What is being asked:
For the entries below, the expected answer is the line with "let h := handle % 64", the line with "let ops := s.ciph.ops.map fun o =>", and every line between them, exactly as written, and nothing more.

Dataset entries:
/-- The block an operation runs on (R242): KSTREAM's ends in the counter, the handle's use count. -/
def rawInput (kind uses blk : Nat) : Nat := if kind = 2 then blk / 2 ^ 32 * 2 ^ 32 + uses % 2 ^ 32 else blk

/-- A raw-block operation that is not BUSY (R242, R253): it is refused with a status, or counts one use of the handle and waits
for a core. -/
def echAdmit (s : State) (e : Fin 8) (kind handle : Nat) : State :=
  match echRefusal s e handle with
  | some st => countReuse (setEchStatus s e st) st
  | none =>
    let h := handle % 64
    let uses := (keySlot s h).uses
    let input := rawInput kind uses (echIn s e)
    let s := if kind = 2 then s.set (F.CIPH_ECH_W4.ctr e) uses else s
    let s := modSlot s h fun k => { k with uses := k.uses + 1 }
    setEchStatus (addOp s { who := .ech e, left := 1, slot := h, kind := kind, input := input }) e stBusy

/-- ENC, DEC and KSTREAM (R242): the channel latches IN and the handle and waits for a core; a refusal is its status.
A start while the channel is BUSY changes nothing. -/
def echStart (s : State) (e : Fin 8) (kind : Nat) (handle : BitVec 16) : State :=
  if s.get (F.CIPH_ECH_W4.status e) = stBusy then s
  else
    echAdmit (s.sets [(F.CIPH_ECH_W0.op e, kind), (F.CIPH_ECH_W0.handle e, handle.toNat), (F.CIPH_ECH_W4.abort_late e, 0)]) e kind
      handle.toNat

def execEnc (e : Fin 8) (handle : BitVec 16) (s : State) : Host.Outcome State Fault Refusal :=
  .next (onDom s 3 (echStart s e 0 handle))
def execDec (e : Fin 8) (handle : BitVec 16) (s : State) : Host.Outcome State Fault Refusal :=
  .next (onDom s 3 (echStart s e 1 handle))
def execKstream (e : Fin 8) (handle : BitVec 16) (s : State) : Host.Outcome State Fault Refusal :=
  .next (onDom s 3 (echStart s e 2 handle))

/-- ECH_OP_RESERVED (R242): op 3 is refused with DENIED. -/
def echOpReserved (s : State) (e : Fin 8) : State :=
  if s.get (F.CIPH_ECH_W4.status e) = stBusy then s
  else setEchStatus ((s.set (F.CIPH_ECH_W0.op e) 3).set (F.CIPH_ECH_W4.abort_late e) 0) e stDenied

def execEchOpReserved (e : Fin 8) (s : State) : Host.Outcome State Fault Refusal := .next (onDom s 3 (echOpReserved s e))

/-- ECH_ABORT (R267): the operation ends ABORTED at its next block boundary: at once while its block still waits, at the
end of its block once a core runs it. An abort at the completion leaves DONE with abort_late. -/
def echAbort (s : State) (e : Fin 8) (atCompletion : Bool) : State :=
  match opOf s (.ech e) with
  | some _ =>
    if s.ciph.cores.contains (some (.ech e)) then
      let ops := s.ciph.ops.map fun o =>
        if o.who = .ech e then { o with ending := some (o.ending.getD stAborted) } else o
      { s with ciph := { s.ciph with ops := ops } }
    else setEchStatus (dropOp s (.ech e)) e stAborted
  | none =>
    if atCompletion ∧ s.get (F.CIPH_ECH_W4.status e) = stDone then s.set (F.CIPH_ECH_W4.abort_late e) 1 else s

def execEchAbort (e : Fin 8) (atCompletion : Bool) (s : State) : Host.Outcome State Fault Refusal :=
  .next (onDom s 3 (echAbort s e atCompletion))

/-- The context bytes a requester gives (KEYS_DERn). -/
def derCtxBytes (s : State) (e : Nat) : List Byte :=
  ((List.range 8).flatMap fun w => bytesLe (s.get (F.KEYS_DER_W8.ctx e w)) 4).take (s.get (F.KEYS_DER_W4.ctx_len e))

/-- The whole context of an id: the tree puts VID before the requester's bytes of ids 5 to 9 (R33, R248); none where the
length does not fit the layout. -/
def derContext (s : State) (id : Nat) (given : List Byte) : Option (List Byte) :=
  if id = 5 ∨ id = 6 ∨ id = 7 ∨ id = 8 then (if given.length = 1 then some (vidBytes s ++ given) else none)
  else if id = 9 then (if given.length = 5 then some (vidBytes s ++ given) else none)
  else if given.length ≤ 32 then some given else none
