-- ==== Sys2Proof/Machine/Loft.lean ====
section
/-!
DEFINITION. The Loft (chapter 12): the front and its protection, gathers and commits, stores, recall, the power-fail
store, the rings and the sealed regions.
-/
namespace Sys2Proof.Machine

/-- LOFT_STAT.state codes. -/
def loftRecall : Nat := 1
def loftReady : Nat := 2
def loftStoring : Nat := 3
def loftPf : Nat := 4

/-- The LOFT_STAT.owner code of a requester; 9 is the plan loader. -/
def loftOwner (src : Src) : Nat := match src with | .host _ => 0 | .engine n => n.val + 1

/-- First offset and length in bytes of sealed region `q`; none when unused (LOFT_SEALq). -/
def sealRegion (s : State) (q : Nat) : Option (Nat × Nat) :=
  let npg := s.get (F.LOFT_SEAL.npg q)
  if 1 ≤ npg ∧ npg ≤ 16 then some (256 * s.get (F.LOFT_SEAL.page q), 256 * npg) else none

/-- The sealed regions that hold offset `off`. -/
def sealsAt (s : State) (off : Nat) : List Nat :=
  (List.range 4).filter fun q =>
    match sealRegion s q with
    | some (b, n) => decide (b ≤ off) && decide (off < b + n)
    | none => false

/-- Whether an access waits for the verification of a sealed region (R303). -/
def sealUnverified (s : State) (off : Nat) : Bool := (sealsAt s off).any fun q => !s.flag (F.LOFT_SEAL.verified q)

/-- Whether `off` is one of the tag bytes of a sealed region (R302). -/
def sealTagAt (s : State) (off : Nat) : Bool :=
  (sealsAt s off).any fun q =>
    match sealRegion s q with
    | some (b, n) => decide (b + n - 16 ≤ off)
    | none => false

/-- The first offset LOFT_CFG.bp protects (R283). -/
def bpStart (s : State) : Nat :=
  match s.get F.LOFT_CFG.bp with
  | 0 => 0x8_0000
  | 1 => 0x6_0000
  | 2 => 0x4_0000
  | _ => 0

/-- Whether a host or engine write is refused by protection (R283). -/
def loftProtected (s : State) (off : Nat) : Bool :=
  decide (off < 0x4_0000) || decide (bpStart s ≤ off) || sealTagAt s off
    || (s.yard.applied && decide (s.yard.tctrOff ≤ off) && decide (off < s.yard.tctrOff + 64))

/-- How a Loft access ended: taken, refused as busy, refused by protection (codes of yerr, R310). -/
def accOk : Nat := 0
def accBusy : Nat := 2
def accProt : Nat := 3

/-- Whether the window refuses every access: recall has not ended (R292). -/
def loftClosed (s : State) : Bool := s.get F.LOFT_STAT.state == loftRecall

/-- Whether a store is copying or about to: commits wait (R287). -/
def storeRuns (s : State) : Bool := match s.loft.store with | some r => r.begun | none => false

/-- A write of the sealing logic or the loader into the front; while a store runs it waits, so that the front does not change
during the page copy (R287). -/
def putFront (s : State) (off n : Nat) (m : Mem) : State :=
  if storeRuns s then { s with loft := { s.loft with frontWait := s.loft.frontWait ++ [(off, n, m)] } }
  else { s with loft := { s.loft with front := Store.copy s.loft.front m off 0 n } }

/-- The writes that waited for the store are made, in order. -/
def frontCatchUp (s : State) : State :=
  { s with loft := { s.loft with
      front := s.loft.frontWait.foldl (fun m e => Store.copy m e.2.2 e.1 0 e.2.1) s.loft.front, frontWait := [] } }

/-- The offset after a gather's last word. -/
def gatherNext (g : Gather) : Nat := g.start + 4 * g.words.length

/-- Opens a gather with one word. -/
def openGather (s : State) (owner off : Nat) (data : Word) : State :=
  { s with loft := { s.loft with gather := some { owner := owner, start := off, words := [data] } } }

/-- A window write by a requester (R283, R285, R292): the state after it and how it ended. -/
def loftWrite (s : State) (owner off : Nat) (data : Word) : State × Nat :=
  if loftClosed s || (owner != 9 && sealUnverified s off) then (s, accBusy)
  else if owner != 9 && loftProtected s off then (s.set F.LOFT_STAT.prot_viol 1, accProt)
  else
    match s.loft.gather with
    | none =>
      match s.loft.commit with
      | some c => if c.owner = owner then (openGather s owner off data, accOk) else (s, accBusy)
      | none => (openGather s owner off data, accOk)
    | some g =>
      if g.owner ≠ owner then (s, accBusy)
      else if off = gatherNext g then
        if 1024 ≤ g.words.length then (s, accBusy)
        else
          let g' := { g with words := g.words ++ [data], waiting := g.waiting || decide (g.words.length = 1023) }
          ({ s with loft := { s.loft with gather := some g' } }, accOk)
      else if g.waiting || s.loft.due.isSome then (s, accBusy)
      else if storeRuns s || s.loft.commit.isSome then
        (openGather { s with loft := { s.loft with due := some { g with waiting := true } } } owner off data, accOk)
      else (openGather { s with loft := { s.loft with commit := some g } } owner off data, accOk)

/-- LOFT_WINDOW_WRITE (R285, R30): an engine's refusal is recorded in its STATUS.yerr (R310). -/
def loftWindowWrite (s : State) (src : Src) (off : BitVec 19) (data : Word) : State :=
  let off := off.toNat / 4 * 4
  let (t, code) := loftWrite s (loftOwner src) off data
  match src with
  | .host _ => t
  | .engine n => if code = accOk then t else t.set (F.GROOM_STAT.yerr n) code
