/-- The hitching candidate (R206), from VERD_LAST. -/
def hpCandidates (s : State) (mask : Nat) : List Cand :=
  let p := s.get F.VERD_LAST_W4.paddock
  if s.get F.VERD_LAST_W0.code = 1 ∧ p < 24 ∧ bit mask p then
    [{ slot := 0, idx := s.get F.VERD_LAST_W0.idx_a, paddock := p, tof := 0, conf := s.get F.VERD_LAST_W4.conf
       seq := s.get F.VERD_LAST_W4.seq }]
  else []

/-- The better of two candidates: smaller time of flight, then higher confidence, then lower slot (R176). -/
def betterCand (a b : Cand) : Cand :=
  if b.tof < a.tof then b else if b.tof = a.tof ∧ a.conf < b.conf then b else a

/-- The winner of R176. -/
def winner (l : List Cand) : Option Cand :=
  match l with
  | [] => none
  | c :: t => some (t.foldl betterCand c)

/-- The 24-byte message of the release code (R217). -/
def rcodeMsg (s : State) (gen idx paddock mnonce : Nat) : List Byte :=
  ascii "RLSE" ++ bytesBe gen 6 ++ bytesBe idx 1 ++ bytesBe paddock 1 ++ vidBytes s ++ bytesBe mnonce 8

/-- The release code: the leftmost 96 bits of the CMAC under K_REL (R217). -/
def rcodeOf (s : State) (root gen idx paddock mnonce : Nat) : Nat :=
  cmac false (kRel s root) (rcodeMsg s gen idx paddock mnonce) / 2 ^ 32

/-- The RCODE channel is asked for the code of a START decision (R217); a refusal of the channel ends it RCODE_FAIL
(R208). -/
def askRcode (s : State) (r : SessReq) (w : Cand) (gen : Nat) : State :=
  match pchRefusal s 1 24, activeRoot s with
  | none, some root =>
    let q : RcodeReq := {
      gen := gen, idx := w.idx, slot := w.slot, paddock := w.paddock, seq := w.seq, source := r.source
      code := rcodeOf s root gen w.idx w.paddock r.mnonce }
    (pchAsk s .rcode 1 24).modSess fun m => { m with rcode := some q, cur := none }
  | st, _ =>
    let st := st.getD stDenied
    sessOutcome (countReuse (setPchStatus s 1 st) st) outRcodeFail r

/-- The decision at transaction end (R205). -/
def decide_ (s : State) (r : SessReq) (cands : List Cand) : State :=
  if r.kind = 2 then sessOutcome s outLocated r
  else
    match winner cands with
    | none => sessOutcome s outNoToken r
    | some w =>
      if r.kind = 0 ∧ s.get (F.SESS_DOOR.doors w.paddock) = 0 then sessOutcome s outNoDoor r
      else if genMax ≤ genOf s then sessOutcome (genSat s) outGenSat r
      else if ¬ s.flag F.SESS_STAT.gen_ready then sessOutcome s outGenWait r
      else if r.kind = 1 ∧ s.flag F.SESS_SLK.fault then sessOutcome s outSlkFault r
      else
        let g := genOf s + 1
        let s := setGen s g
        if r.kind = 0 then sessOutcome (openEntry s w.idx w.slot w.paddock g w.seq) outOpened r
        else askRcode s r w g

/-- The session manager's part of a transaction's end: its own transaction is decided; one that LF_TXN.start began only
closes. -/
def sessTxnEnd (s : State) : State :=
  match s.txn.sess, s.sess.cur with
  | true, some r => decide_ s r (candidates s r.mask)
  | _, _ => sessClose s

/-- The decision on a hitching record (R206). With SESS_CTRL.en 0 a PASS record is a trigger that is dropped (R202, R203). -/
def sessHpEnd (s : State) : State :=
  if ¬ s.flag F.SESS_CTRL.en ∧ s.get F.VERD_LAST_W0.code = 1 then sessClose (s.modSess fun m => { m with cur := none })
  else
  let r : SessReq := s.sess.cur.getD { source := 18, kind := 1, mask := s.get F.SESS_STARTMASK.mask }
  decide_ s r (hpCandidates s r.mask)
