def execUhfQchkWrite (e : Fin 8) (entry : BitVec 5) (pass : Bool) (s : State) : Host.Outcome State Fault Refusal :=
  .next (onDom s 2 (uhfQchkWrite s e entry.toNat pass))

/-- ACK checks that are late at ACK phase end (R112); a transaction that has ended publishes nothing more. -/
def ackLate (s : State) : State :=
  (List.range 8).foldl
    (fun t i =>
      if qstate t i = 2 ∧ (t.slotT i).ackOver then
        let t := wipeEntry (t.set F.UHF_STAT.chk_late 1) i
        if t.txn.open_ then publish t { code := vNone, cause := cAckLate, slot := some i, idxA := (t.slotT i).idx } else t
      else t) s

/-- Report checks that are late at T_END (R112). -/
def reportLate (s : State) : State :=
  (List.range 8).foldl
    (fun t i =>
      if qstate t (8 + i) = 2 then reportOver (wipeEntry (t.set F.UHF_STAT.chk_late 1) (8 + i)) i false false else t) s

/-- Whether a receiver has work in flight: a placement of its own to come, or the listen of a burst (R117). -/
def rxBusy (s : State) (u1 : Bool) : Bool := rxLeft s u1 || rxListens s u1 || s.lf.stage == .listen

/-- U_EN_WRITE (R115, R117): 0 cuts the receiver's later placements of the transaction; in diversity the other branch goes on,
and no placement and no flag shows the cut (log entry 161). -/
def uEnWrite (s : State) (rx v : Bool) : State :=
  let busy := rxBusy s rx
  let was := rxEn s rx
  let s := s.put (if rx then F.UHF_CTRL.u1_en else F.UHF_CTRL.u0_en) v
  if v ∨ ¬ was then settleRx s
  else
    let s := if busy && (uhfIndep s || !rxEn s (!rx)) then s.set F.UHF_STAT.cut 1 else s
    let s := if busy then s.modUhf fun u => { u with cut0 := u.cut0 || !rx, cut1 := u.cut1 || rx } else s
    settleRx s

def execUEnWrite (rx v : Bool) (s : State) : Host.Outcome State Fault Refusal := .next (onDom s 6 (uEnWrite s rx v))

/-- UHF_STAT_CLR: clears UHF_CNT0 to UHF_CNT2. -/
def uhfStatClr (s : State) : State := s.zero F.UHF_CNT0.ok.addr 3

def execUhfStatClr (s : State) : Host.Outcome State Fault Refusal := .next (onDom s 6 (uhfStatClr s))

/-- POLL_LATCH_COPY (R114, R199, R224): with PD_CORE up the latch becomes an UNVERIFIED entry, its presence record is published and
the dwell restarts. The latch holds 12 bytes only, so the record names U0 with rssi, foff, ts_end and end_res 0 (log entry 159). -/
def pollLatchCopy (s : State) : State :=
  match s.uhf.pollLatch with
  | some (b, p) =>
    if domOn s 2 then
      let s := s.modUhf fun u => { u with pollLatch := none }
      let s := putRecord s (.poll (Fin.ofNat 4 p)) plOk false b 0 0 0 0
      publishPresence (dwellRestart (quarantine s p b)) (hdrIndex b) p
    else s
  | none => s

def execPollLatchCopy (s : State) : Host.Outcome State Fault Refusal := .next (pollLatchCopy s)

end Sys2Proof.Machine
end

Output for this task:
    let h := handle % 64
    let uses := (keySlot s h).uses
    let input := rawInput kind uses (echIn s e)
    let s := if kind = 2 then s.set (F.CIPH_ECH_W4.ctr e) uses else s
    let s := modSlot s h fun k => { k with uses := k.uses + 1 }
    setEchStatus (addOp s { who := .ech e, left := 1, slot := h, kind := kind, input := input }) e stBusy

/-- ENC, DEC and KSTREAM (R242): the channel latches IN and the handle and waits for a core; a refusal is its status.
A start while the channel is BUSY changes nothing. -/
def echStart (s : State) (e : Fin 8) (kind : Nat) (handle : BitVec 16) : State :=
  if s.get (F.CIPH_ECH_W4.status e) = stBusy then s
  else
    echAdmit (s.sets [(F.CIPH_ECH_W0.op e, kind), (F.CIPH_ECH_W0.handle e, handle.toNat), (F.CIPH_ECH_W4.abort_late e, 0)]) e kind
      handle.toNat

def execEnc (e : Fin 8) (handle : BitVec 16) (s : State) : Host.Outcome State Fault Refusal :=
  .next (onDom s 3 (echStart s e 0 handle))
def execDec (e : Fin 8) (handle : BitVec 16) (s : State) : Host.Outcome State Fault Refusal :=
  .next (onDom s 3 (echStart s e 1 handle))
def execKstream (e : Fin 8) (handle : BitVec 16) (s : State) : Host.Outcome State Fault Refusal :=
  .next (onDom s 3 (echStart s e 2 handle))

/-- ECH_OP_RESERVED (R242): op 3 is refused with DENIED. -/
def echOpReserved (s : State) (e : Fin 8) : State :=
  if s.get (F.CIPH_ECH_W4.status e) = stBusy then s
  else setEchStatus ((s.set (F.CIPH_ECH_W0.op e) 3).set (F.CIPH_ECH_W4.abort_late e) 0) e stDenied

def execEchOpReserved (e : Fin 8) (s : State) : Host.Outcome State Fault Refusal := .next (onDom s 3 (echOpReserved s e))

/-- ECH_ABORT (R267): the operation ends ABORTED at its next block boundary: at once while its block still waits, at the
end of its block once a core runs it. An abort at the completion leaves DONE with abort_late. -/
def echAbort (s : State) (e : Fin 8) (atCompletion : Bool) : State :=
  match opOf s (.ech e) with
  | some _ =>
    if s.ciph.cores.contains (some (.ech e)) then
      let ops := s.ciph.ops.map fun o =>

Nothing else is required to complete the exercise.